October 8, 2018

4 Questions: Richard Rose

50 Years of Disruption
This article is part of our series 50 Years of Disruption, in celebration of the Department of Theatre’s 50th Anniversary. In it, we’ll ask each participant four questions about themselves and their time at York.

1. Who are you?

Richard Rose (photo: Yuula Benivolski)
Richard Rose (photo: Yuula Benivolski)

Richard Rose (BFA, Drama Studies 1978; Doctor of Sacred Letters,  jure dignitatis, Thorneloe University, Sudbury, 1998)

For nearly 40 years, Mr. Rose has been a distinguished director in the Canadian theatre community, as well as having directed internationally.  Currently, he is Artistic Director of the Tarragon Theatre (since 2002) and was the Founding Artistic Director of the highly regarded Necessary Angel Theatre Company (1978 – 2002).  He is an Adjunct Professor at York University and sits on the Advisory Council of the George Brown College Theatre Program.  Mr. Rose has served as Director of the Young Company, Stratford Festival (1994 to 1996) and as an Associate Director of the Canadian Stage Company (1996 to 1997).   He has directed in theatres across the country from major regional theatres like the Manitoba Theatre Centre to smaller theatres like GCTC, Ottawa and he has directed internationally from commercial productions in the West End, New York and Los Angeles to training institutions like the Shepherd School of Music in Houston.  Awards received include numerous Dora Mavor Moore Awards for Direction and Productions, the Los Angeles Drama Critics Circle Awards, LA Dramalogue, the People’s Choice at the Bitef Festival, Belgrade and a Betty Mitchell Award, Calgary.  Mr. Rose was honoured with a Doctorate of Sacred Letters (jure dignitatus) from Thorneloe University, Sudbury, the Canada Council Walter Carsen Award for Excellence in the Arts and the City of Toronto’s Barbara Hamilton Award for the same.
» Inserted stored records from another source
-- ==== Sys2Proof/Laws/Codec.lean ====
section
/-! SUPPORT. Every code of an operand or a modifier reads back as what it was made from, and stays in its field; the fields of a head
and its tail read back as they were put in. -/

namespace Sys2Proof

/-! ### Codes and their bounds -/

@[simp] theorem srcOf_code (a : Src) : srcOf a.code = some a := by
  cases a with
  | s n => revert n; decide
  | o n => revert n; decide
  | z n => revert n; decide
  | imm v => revert v; decide

theorem Src.code_lt (a : Src) : a.code < 128 := by
  cases a <;> simp only [Src.code] <;> omega

theorem Src.code_ne_none (a : Src) : a.code ≠ 76 := by
  cases a with
  | s n => simp only [Src.code]; omega
  | o n => simp only [Src.code]; omega
  | z n => simp only [Src.code]; omega
  | imm v => simp only [Src.code]; omega

@[simp] theorem dstOf_code (d : Dst) : dstOf d.code = some d := by
  cases d with
  | s n => revert n; decide
  | o n => revert n; decide
  | z0 => rfl
  | discard => rfl

theorem Dst.code_lt (d : Dst) : d.code < 128 := by
  cases d <;> simp only [Dst.code] <;> omega

@[simp] theorem vsrcOf_code (a : VSrc) : vsrcOf a.code = some a := by
  cases a with
  | v n => revert n; decide
  | p n => revert n; decide
  | y n => revert n; decide
  | bc n => revert n; decide

theorem VSrc.code_lt (a : VSrc) : a.code < 128 := by
  cases a <;> simp only [VSrc.code] <;> omega

@[simp] theorem vdstOf_code (d : VDst) : vdstOf d.code = some d := by
  cases d with
  | v n => revert n; decide
  | p n => revert n; decide
  | y0 => rfl

theorem VDst.code_lt (d : VDst) : d.code < 128 := by
  cases d <;> simp only [VDst.code] <;> omega

@[simp] theorem tyOf_code (t : Ty) : tyOf t.code = some t := by cases t <;> rfl
theorem Ty.code_lt (t : Ty) : t.code < 21 := by cases t <;> decide
@[simp] theorem ftyOf_code (t : FTy) : ftyOf t.code = some t := by cases t <;> rfl
theorem FTy.code_lt (t : FTy) : t.code < 4 := by cases t <;> decide
@[simp] theorem rawTyOf_code (t : Option Ty) : rawTyOf (rawCode t) = some t := by
  cases t with
  | none => rfl
  | some t => cases t <;> rfl
theorem rawCode_lt (t : Option Ty) : rawCode t < 32 := by
  cases t with
  | none => decide
  | some t => cases t <;> decide
@[simp] theorem mspaceOf_code (x : MSpace) : mspaceOf x.code = some x := by cases x <;> rfl
theorem MSpace.code_lt (x : MSpace) : x.code < 3 := by cases x <;> decide
@[simp] theorem espaceOf_code (e : ESpace) : espaceOf e.code = some e := by cases e <;> rfl
theorem ESpace.code_lt (e : ESpace) : e.code < 4 := by cases e <;> decide
@[simp] theorem scopeOf_code (x : Scope) : scopeOf x.code = some x := by cases x <;> rfl
theorem Scope.code_lt (x : Scope) : x.code < 5 := by cases x <;> decide
@[simp] theorem cscopeOf_code (x : CScope) : cscopeOf x.code = some x := by cases x <;> rfl
theorem CScope.code_lt (x : CScope) : x.code < 5 := by cases x <;> decide
@[simp] theorem ownScopeOf_code (x : Option CScope) : ownScopeOf (ownScopeCode x) = some x := by
  cases x with
  | none => rfl
  | some x => cases x <;> rfl
theorem ownScopeCode_lt (x : Option CScope) : ownScopeCode x < 5 := by
  cases x with
  | none => decide
  | some x => cases x <;> decide
@[simp] theorem policyOf_code (x : Policy) : policyOf x.code = some x := by cases x <;> rfl
theorem Policy.code_lt (x : Policy) : x.code < 4 := by cases x <;> decide
@[simp] theorem icondOf_code (x : ICond) : icondOf x.code = some x := by cases x <;> rfl
theorem ICond.code_lt (x : ICond) : x.code < 12 := by cases x <;> decide
@[simp] theorem fcondOf_code (x : FCond) : fcondOf x.code = some x := by cases x <;> rfl
theorem FCond.code_lt (x : FCond) : x.code < 8 := by cases x <;> decide
@[simp] theorem rmOf_code (x : RM) : rmOf x.code = some x := by cases x <;> rfl
theorem RM.code_lt (x : RM) : x.code < 5 := by cases x <;> decide
@[simp] theorem actOf_code (x : Act) : actOf x.code = some x := by cases x <;> rfl
theorem Act.code_lt (x : Act) : x.code < 4 := by cases x <;> decide
@[simp] theorem mkindOf_code (x : MKind) : mkindOf x.code = some x := by cases x <;> rfl
theorem MKind.code_lt (x : MKind) : x.code < 3 := by cases x <;> decide
@[simp] theorem ttyOf_code (x : TTy) : ttyOf x.code = some x := by cases x <;> rfl
theorem TTy.code_lt (x : TTy) : x.code < 10 := by cases x <;> decide
@[simp] theorem amoOpOf_code (x : AmoOp) : amoOpOf x.code = some x := by cases x <;> rfl
theorem AmoOp.code_lt (x : AmoOp) : x.code < 7 := by cases x <;> decide
@[simp] theorem amoTyOf_code (x : AmoTy) : amoTyOf x.code = some x := by cases x <;> rfl
theorem AmoTy.code_lt (x : AmoTy) : x.code < 4 := by cases x <;> decide
@[simp] theorem rstSizeOf_code (x : RstSize) : rstSizeOf x.code = some x := by cases x <;> rfl
theorem RstSize.code_lt (x : RstSize) : x.code < 4 := by cases x <;> decide
@[simp] theorem fenceKindOf_code (x : FenceKind) : fenceKindOf x.code = some x := by cases x <;> rfl
theorem FenceKind.code_lt (x : FenceKind) : x.code < 3 := by cases x <;> decide
@[simp] theorem pathOf_code (x : Path) : pathOf x.code = some x := by cases x <;> rfl
theorem Path.code_lt (x : Path) : x.code < 7 := by cases x <;> decide
@[simp] theorem cellKindOf_code (x : CellKind) : cellKindOf x.code = some x := by cases x <;> rfl
theorem CellKind.code_lt (x : CellKind) : x.code < 6 := by cases x <;> decide
@[simp] theorem cntCondOf_code (x : CntCond) : cntCondOf x.code = some x := by cases x <;> rfl
theorem CntCond.code_lt (x : CntCond) : x.code < 3 := by cases x <;> decide
@[simp] theorem peekOf_code (x : Peek) : peekOf x.code = some x := by cases x <;> rfl
theorem Peek.code_lt (x : Peek) : x.code < 4 := by cases x <;> decide
@[simp] theorem teamScopeOf_code (x : TeamScope) : teamScopeOf x.code = some x := by cases x <;> rfl
theorem TeamScope.code_lt (x : TeamScope) : x.code < 5 := by cases x <;> decide

@[simp] theorem wmodeOf_code (x : WMode) : wmodeOf x.code = some x := by
  cases x with
  | park => rfl
  | try_ => rfl
  | msg mb => revert mb; decide
theorem WMode.code_lt (x : WMode) : x.code < 64 := by
  cases x <;> simp only [WMode.code] <;> omega

@[simp] theorem sprOf_code (x : Spr) : sprOf x.code = some x := by
  cases x with
  | bfmt k => revert k; decide
  | bud k => revert k; decide
  | _ => rfl
theorem Spr.code_lt (x : Spr) : x.code < 76 := by
  cases x <;> simp only [Spr.code] <;> omega

@[simp] theorem copyActOf_code (x : CopyAct) : copyActOf x.kind x.reg = some x := by
  cases x with
  | none => rfl
  | qpub n => revert n; decide
  | cntadd n => revert n; decide
  | bytes n => revert n; decide
theorem CopyAct.kind_lt (x : CopyAct) : x.kind < 4 := by cases x <;> simp [CopyAct.kind]
theorem CopyAct.reg_lt (x : CopyAct) : x.reg < 64 := by
  cases x <;> simp only [CopyAct.reg] <;> omega

theorem indexCode_lt (c : Option Src) : indexCode c < 128 := by
  cases c with
  | none => decide
  | some a => exact a.code_lt
@[simp] theorem index_code (c : Option Src) : index (indexCode c) = .ok c := by
  cases c with
  | none => rfl
  | some a => simp [index, indexCode, Src.code_ne_none a, src, given, Except.map]

/-! ### Readers on codes -/

@[simp] theorem src_code (a : Src) : src a.code = .ok a := by simp [src, given]
@[simp] theorem dst_code (d : Dst) : dst d.code = .ok d := by simp [dst, given]
@[simp] theorem vsrc_code (a : VSrc) : vsrc a.code = .ok a := by simp [vsrc, given]
@[simp] theorem vdst_code (d : VDst) : vdst d.code = .ok d := by simp [vdst, given]
@[simp] theorem ty_code (t : Ty) : ty t.code = .ok t := by simp [ty, given]
@[simp] theorem mreg_val (m : MReg) : mreg m.val = .ok m := by revert m; decide
@[simp] theorem pair_val (n : SPair) : pair (2 * n.val) = .ok n := by revert n; decide
@[simp] theorem need_true (r : Reject) : need true r = .ok () := rfl
@[simp] theorem zero_zero : zero 0 = .ok () := rfl
@[simp] theorem given_some {α : Type} (r : Reject) (x : α) : given r (some x) = .ok x := rfl

/-! ### Fields of an encoded instruction -/

@[simp] theorem fieldsOf_enc0 (op d : Nat) (ho : op < 128) (hd : d < 128) :
    fieldsOf (headOf op 0 d) [] = ⟨op, 0, d, 0, 0, 0, 0⟩ := by
  simp only [fieldsOf, headOf, nth, Fields.mk.injEq]; simp; omega

theorem fieldsOf_enc1 (op d x : Nat) (ho : op < 128) (hd : d < 128) :
    fieldsOf (headOf op 1 d) [x] = ⟨op, 1, d, x, 0, 0, 0⟩ := by
  simp only [fieldsOf, headOf, nth, Fields.mk.injEq]; simp; omega

theorem fieldsOf_enc2 (op d x y : Nat) (ho : op < 128) (hd : d < 128) :
    fieldsOf (headOf op 2 d) [x, y] = ⟨op, 2, d, x, y, 0, 0⟩ := by
  simp only [fieldsOf, headOf, nth, Fields.mk.injEq]; simp; omega

theorem fieldsOf_enc4 (op d x y z w : Nat) (ho : op < 128) (hd : d < 128) :
    fieldsOf (headOf op 3 d) [x, y, z, w] = ⟨op, 3, d, x, y, z, w⟩ := by
  simp only [fieldsOf, headOf, nth, Fields.mk.injEq]; simp; omega

theorem tailLen_head0 (op d : Nat) (hd : d < 128) : tailLen (headOf op 0 d) = 0 := by
  have h : headOf op 0 d / 128 % 4 = 0 := by simp only [headOf]; omega
  simp only [tailLen, h]
theorem tailLen_head1 (op d : Nat) (hd : d < 128) : tailLen (headOf op 1 d) = 1 := by
  have h : headOf op 1 d / 128 % 4 = 1 := by simp only [headOf]; omega
  simp only [tailLen, h]
theorem tailLen_head2 (op d : Nat) (hd : d < 128) : tailLen (headOf op 2 d) = 2 := by
  have h : headOf op 2 d / 128 % 4 = 2 := by simp only [headOf]; omega
  simp only [tailLen, h]
theorem tailLen_head3 (op d : Nat) (hd : d < 128) : tailLen (headOf op 3 d) = 4 := by
  have h : headOf op 3 d / 128 % 4 = 3 := by simp only [headOf]; omega
  simp only [tailLen, h]

/-- Fields a, b and f2 of hw0 (R43). -/
theorem hw0_fields (a b f2 : Nat) (ha : a < 128) (hb : b < 128) (hf : f2 < 4) :
    (a * 512 + b * 4 + f2) / 512 % 128 = a ∧ (a * 512 + b * 4 + f2) / 4 % 128 = b ∧ (a * 512 + b * 4 + f2) % 4 = f2 := by
  omega

/-- Fields c and f9 of hw1, and a and f9 of hw0 in T2I (R43). -/
theorem hw1_fields (c f9 : Nat) (hc : c < 128) (hf : f9 < 512) :
    (c * 512 + f9) / 512 % 128 = c ∧ (c * 512 + f9) % 512 = f9 := by
  omega

/-- The 32-bit immediate of T4 (R43). -/
theorem imm32_fields (v : Nat) (h : v < 2 ^ 32) : v % 65536 % 65536 + 65536 * (v / 65536 % 65536) = v := by omega

end Sys2Proof
end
I see myself primarily as a director although I continually produce and have occasionally written.  My forte and my art form is theatre direction with some forays into opera and a little film.  Why direction?  I understand “action”.  I believe in “action” as the single most vital creative vehicle for theatrical presentation or representation of stories.  Action is the closest simulation of life and the human experience.  Action is without prejudice, with desire and is created by the pursuit of characters.  Action is created by the clash of characters in conflicting desires.  It is the vehicle I most understand to evoke the contractions of the human experience.  It is intangible, ephemeral, ambiguous, paradoxical—a coin flipping in the air never landing on tails or heads.

I got to where I am in the theatre through a rigourous self-examination and discipline about my work and the work I ask of collaborators.  I am relentless.  I am never happy with the answers I have come up with.  I want the theatre experience to be a continual digging into what I am attempting to understand about life.  I am rarely content with the work I do and if I am I don’t trust it.  It might sound like I am disgruntled with the work: I am but I am inspired by my discontent and so a kind of happy.
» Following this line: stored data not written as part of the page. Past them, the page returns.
-- ==== Sys2Proof/Laws/Maps.lean ====
section
/-! SUPPORT. Reading a sparse table after a write, and the canonical form of tables of values. -/

namespace Sys2Proof

variable {α : Type}

/-- Insertion reads like the table it goes into, but at its key. -/
theorem FMap.get_insert (d : α) (m : FMap α) (i : Nat) (x : α) (h : FMap.find m i = none) (j : Nat) :
    FMap.get d (FMap.insert m i x) j = if j = i then x else FMap.get d m j := by
  induction m with
  | nil => simp [FMap.insert, FMap.get]
  | cons p m ih =>
    obtain ⟨k, v⟩ := p
    have hk : i ≠ k := by rintro rfl; simp [FMap.find] at h
    simp only [FMap.find, hk, if_false] at h
    simp only [FMap.insert]
    split
    · simp [FMap.get]
    · simp only [FMap.get, ih h]
      by_cases hj : j = k
      · subst hj; simp [Ne.symm hk]
      · simp [hj]

theorem FMap.find_insert (m : FMap α) (i : Nat) (x : α) (h : FMap.find m i = none) (j : Nat) :
    FMap.find (FMap.insert m i x) j = if j = i then some x else FMap.find m j := by
  induction m with
  | nil => simp [FMap.insert, FMap.find]
  | cons p m ih =>
    obtain ⟨k, v⟩ := p
    have hk : i ≠ k := by rintro rfl; simp [FMap.find] at h
    simp only [FMap.find, hk, if_false] at h
    simp only [FMap.insert]
    split
    · simp [FMap.find]
    · simp only [FMap.find, ih h]
      by_cases hj : j = k
      · subst hj; simp [Ne.symm hk]
      · simp [hj]

/-- An erased key reads as unlisted; the others are as before. -/
@[simp] theorem FMap.find_erase (m : FMap α) (i j : Nat) :
    FMap.find (FMap.erase m i) j = if j = i then none else FMap.find m j := by
  induction m with
  | nil => simp [FMap.erase, FMap.find]
  | cons p m ih =>
    obtain ⟨k, v⟩ := p
    simp only [FMap.erase]
    split
    · next h => subst h; simp only [ih, FMap.find]; split <;> simp_all
    · next h =>
      simp only [FMap.find, ih]
      by_cases hj : j = k
      · subst hj; simp [Ne.symm h]
      · simp [hj]

@[simp] theorem FMap.get_erase (d : α) (m : FMap α) (i j : Nat) :
    FMap.get d (FMap.erase m i) j = if j = i then d else FMap.get d m j := by
  induction m with
  | nil => simp [FMap.erase, FMap.get]
  | cons p m ih =>
    obtain ⟨k, v⟩ := p
    simp only [FMap.erase]
    split
    · next h => subst h; simp only [ih, FMap.get]; split <;> simp_all
    · next h =>
      simp only [FMap.get, ih]
      by_cases hj : j = k
      · subst hj; simp [Ne.symm h]
      · simp [hj]

/-- Reading a record after a write. -/
@[simp] theorem FMap.get_set (d : α) (m : FMap α) (i : Nat) (x : α) (j : Nat) :
    FMap.get d (FMap.set m i x) j = if j = i then x else FMap.get d m j := by
  rw [FMap.set, FMap.get_insert _ _ _ _ (by simp)]; by_cases h : j = i <;> simp [h]

@[simp] theorem FMap.find_set (m : FMap α) (i : Nat) (x : α) (j : Nat) :
    FMap.find (FMap.set m i x) j = if j = i then some x else FMap.find m j := by
  rw [FMap.set, FMap.find_insert _ _ _ (by simp)]; by_cases h : j = i <;> simp [h]

/-- Reading a value after a write, the default included. -/
@[simp] theorem FMap.get_put [DecidableEq α] (d : α) (m : FMap α) (i : Nat) (x : α) (j : Nat) :
    FMap.get d (FMap.put d m i x) j = if j = i then x else FMap.get d m j := by
  unfold FMap.put
  split
  · next h => subst h; simp
  · rw [FMap.get_insert _ _ _ _ (by simp)]; by_cases h : j = i <;> simp [h]

/-- What a table gives where it lists a key, and where it does not. -/
theorem FMap.get_eq_find (d : α) (m : FMap α) (i : Nat) : FMap.get d m i = (FMap.find m i).getD d := by
  induction m with
  | nil => rfl
  | cons p m ih => obtain ⟨k, v⟩ := p; simp only [FMap.get, FMap.find]; split <;> simp_all

@[simp] theorem FMap.find_mapVal (f : Nat → α → α) (m : FMap α) (i : Nat) :
    FMap.find (FMap.mapVal f m) i = (FMap.find m i).map (f i) := by
  induction m with
  | nil => rfl
  | cons p m ih =>
    obtain ⟨k, v⟩ := p
    simp only [FMap.mapVal, List.map_cons, FMap.find]
    split
    · next h => subst h; rfl
    · exact ih

/-- Reading after a function is applied to every listed record, when it fixes the default. -/
theorem FMap.get_mapVal (d : α) (f : Nat → α → α) (m : FMap α) (i : Nat) (h : f i d = d) :
    FMap.get d (FMap.mapVal f m) i = f i (FMap.get d m i) := by
  rw [FMap.get_eq_find, FMap.get_eq_find, FMap.find_mapVal]; cases FMap.find m i <;> simp [h]

/-! ### The canonical form -/

/-- Every key of a table is above a bound. -/
def FMap.above (n : Nat) (m : FMap α) : Prop := ∀ p ∈ m, n < p.1

theorem FMap.sorted_cons (p : Nat × α) (m : FMap α) :
    FMap.sorted (p :: m) = true ↔ FMap.above p.1 m ∧ FMap.sorted m = true := by
  obtain ⟨k, v⟩ := p
  induction m generalizing k v with
  | nil => simp [FMap.sorted, FMap.above]
  | cons q m ih =>
    obtain ⟨l, w⟩ := q
    simp only [FMap.sorted, Bool.and_eq_true, decide_eq_true_eq]
    constructor
    · rintro ⟨h, hs⟩
      refine ⟨?_, hs⟩
      have := (ih l w).1 hs
      intro p hp
      rcases List.mem_cons.1 hp with rfl | hp
      · exact h
      · exact lt_trans h (this.1 p hp)
    · rintro ⟨h, hs⟩
      exact ⟨h (l, w) (by simp), hs⟩

theorem FMap.mem_erase (m : FMap α) (i : Nat) (p : Nat × α) : p ∈ FMap.erase m i ↔ p ∈ m ∧ p.1 ≠ i := by
  induction m with
  | nil => simp [FMap.erase]
  | cons q m ih =>
    obtain ⟨k, v⟩ := q
    simp only [FMap.erase]
    split
    · next h => subst h; rw [ih]; simp only [List.mem_cons]; constructor
                · rintro ⟨a, b⟩; exact ⟨Or.inr a, b⟩
                · rintro ⟨rfl | a, b⟩
                  · exact absurd rfl b
                  · exact ⟨a, b⟩
    · next h => simp only [List.mem_cons, ih]; constructor
                · rintro (rfl | ⟨a, b⟩)
                  · exact ⟨Or.inl rfl, Ne.symm h⟩
                  · exact ⟨Or.inr a, b⟩
                · rintro ⟨rfl | a, b⟩
                  · exact Or.inl rfl
                  · exact Or.inr ⟨a, b⟩

theorem FMap.mem_insert (m : FMap α) (i : Nat) (x : α) (p : Nat × α) :
    p ∈ FMap.insert m i x ↔ p = (i, x) ∨ p ∈ m := by
  induction m with
  | nil => simp [FMap.insert]
  | cons q m ih =>
    obtain ⟨k, v⟩ := q
    simp only [FMap.insert]
    split
    · simp
    · simp only [List.mem_cons, ih]; tauto

theorem FMap.sorted_erase (m : FMap α) (i : Nat) (h : FMap.sorted m = true) : FMap.sorted (FMap.erase m i) = true := by
  induction m with
  | nil => rfl
  | cons p m ih =>
    rw [FMap.sorted_cons] at h
    obtain ⟨k, v⟩ := p
    simp only [FMap.erase]
    split
    · exact ih h.2
    · rw [FMap.sorted_cons]; exact ⟨fun q hq => h.1 q ((FMap.mem_erase _ _ _).1 hq).1, ih h.2⟩

theorem FMap.sorted_insert (m : FMap α) (i : Nat) (x : α) (h : FMap.sorted m = true) (hi : ∀ p ∈ m, p.1 ≠ i) :
    FMap.sorted (FMap.insert m i x) = true := by
  induction m with
  | nil => rfl
  | cons p m ih =>
    obtain ⟨k, v⟩ := p
    have hs := (FMap.sorted_cons _ _).1 h
    simp only [FMap.insert]
    split
    · next hlt =>
      rw [FMap.sorted_cons]
      refine ⟨fun q hq => ?_, h⟩
      rcases List.mem_cons.1 hq with rfl | hq
      · exact hlt
      · exact lt_trans hlt (hs.1 q hq)
    · next hlt =>
      rw [FMap.sorted_cons]
      refine ⟨fun q hq => ?_, ih hs.2 fun q hq => hi q (by simp [hq])⟩
      rcases (FMap.mem_insert _ _ _ _).1 hq with rfl | hq
      · have := hi (k, v) (by simp); simp only at this hlt ⊢; omega
      · exact hs.1 q hq

theorem FMap.sorted_set (m : FMap α) (i : Nat) (x : α) (h : FMap.sorted m = true) : FMap.sorted (FMap.set m i x) = true :=
  FMap.sorted_insert _ _ _ (FMap.sorted_erase _ _ h) fun _ hp => ((FMap.mem_erase _ _ _).1 hp).2

theorem FMap.canon_iff [DecidableEq α] (d : α) (m : FMap α) :
    FMap.canon d m = true ↔ FMap.sorted m = true ∧ ∀ p ∈ m, p.2 ≠ d := by
  simp [FMap.canon, List.all_eq_true]

/-- A write keeps the canonical form. -/
theorem FMap.canon_put [DecidableEq α] (d : α) (m : FMap α) (i : Nat) (x : α) (h : FMap.canon d m = true) :
    FMap.canon d (FMap.put d m i x) = true := by
  rw [FMap.canon_iff] at h ⊢
  unfold FMap.put
  split
  · exact ⟨FMap.sorted_erase _ _ h.1, fun p hp => h.2 p ((FMap.mem_erase _ _ _).1 hp).1⟩
  · next hx =>
    refine ⟨FMap.sorted_set _ _ _ h.1, fun p hp => ?_⟩
    rcases (FMap.mem_insert _ _ _ _).1 hp with rfl | hp
    · exact hx
    · exact h.2 p ((FMap.mem_erase _ _ _).1 hp).1

end Sys2Proof
end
2. What was your favourite moment during your time in the Theatre Department, and why?

I spent all night working for a lighting design teacher who became my mentor, Susan Jane Arnold.  I was working on an abstract representation of light for each scene in West Side Story.  I had never done anything like that, working from instinct, from my own stories, my own life experience representing a story of New York City that I really knew little about.  I was covered in chalk dust, a pile of drafts were on my floor but in the middle of the night I had this epiphany I was making art.  My mentor helped me to see the line from my life into the story of a play and how in combination with imagination I could manifest this experience.  I walked into class to explain my presentation intoxicated with exhaustion and amazement.

3. What comment, quotation, statement, or action that a professor—or classmate—offered had the greatest impact on you?

The above was memorable and meaningful.  Another was Mavor Moore (my directing advsior) sat and observed when an actor in my rehearsal accidentally injured herself.  An awkward and painful injury but not life threatening.  I handled it and it was really the first time I had ever had to do so, as the director.  Afterwards Mavor said to me that as Professor he could have taken over and maybe felt he should have but he wanted to see how I would address this as director in the room. I understood trust then.  Subsequently I understood empowerment.  Ron Singer also taught me directing in my very first course, an introduction and in one simple exercise where actors as a group had to sweep across the stage, demonstrated objective, energy and the vector of desire in an image/story—clear, specific and accurate image of action.

4. Is there a way you incorporate a particular aspect of your theatre training in your current work?

Doug Buck taught me the Business of Theatre which I use everyday to get an audience for my work – theatre is nothing without an audience and artists are never happier than when they are getting paid.  Artistic income is one of those necessary dignities in a business that seems to have a lot of humiliation.  Paying an artist is critical and that comes from a theatre filled with an audience.  This economic relationship is a mirror to the creative relationship.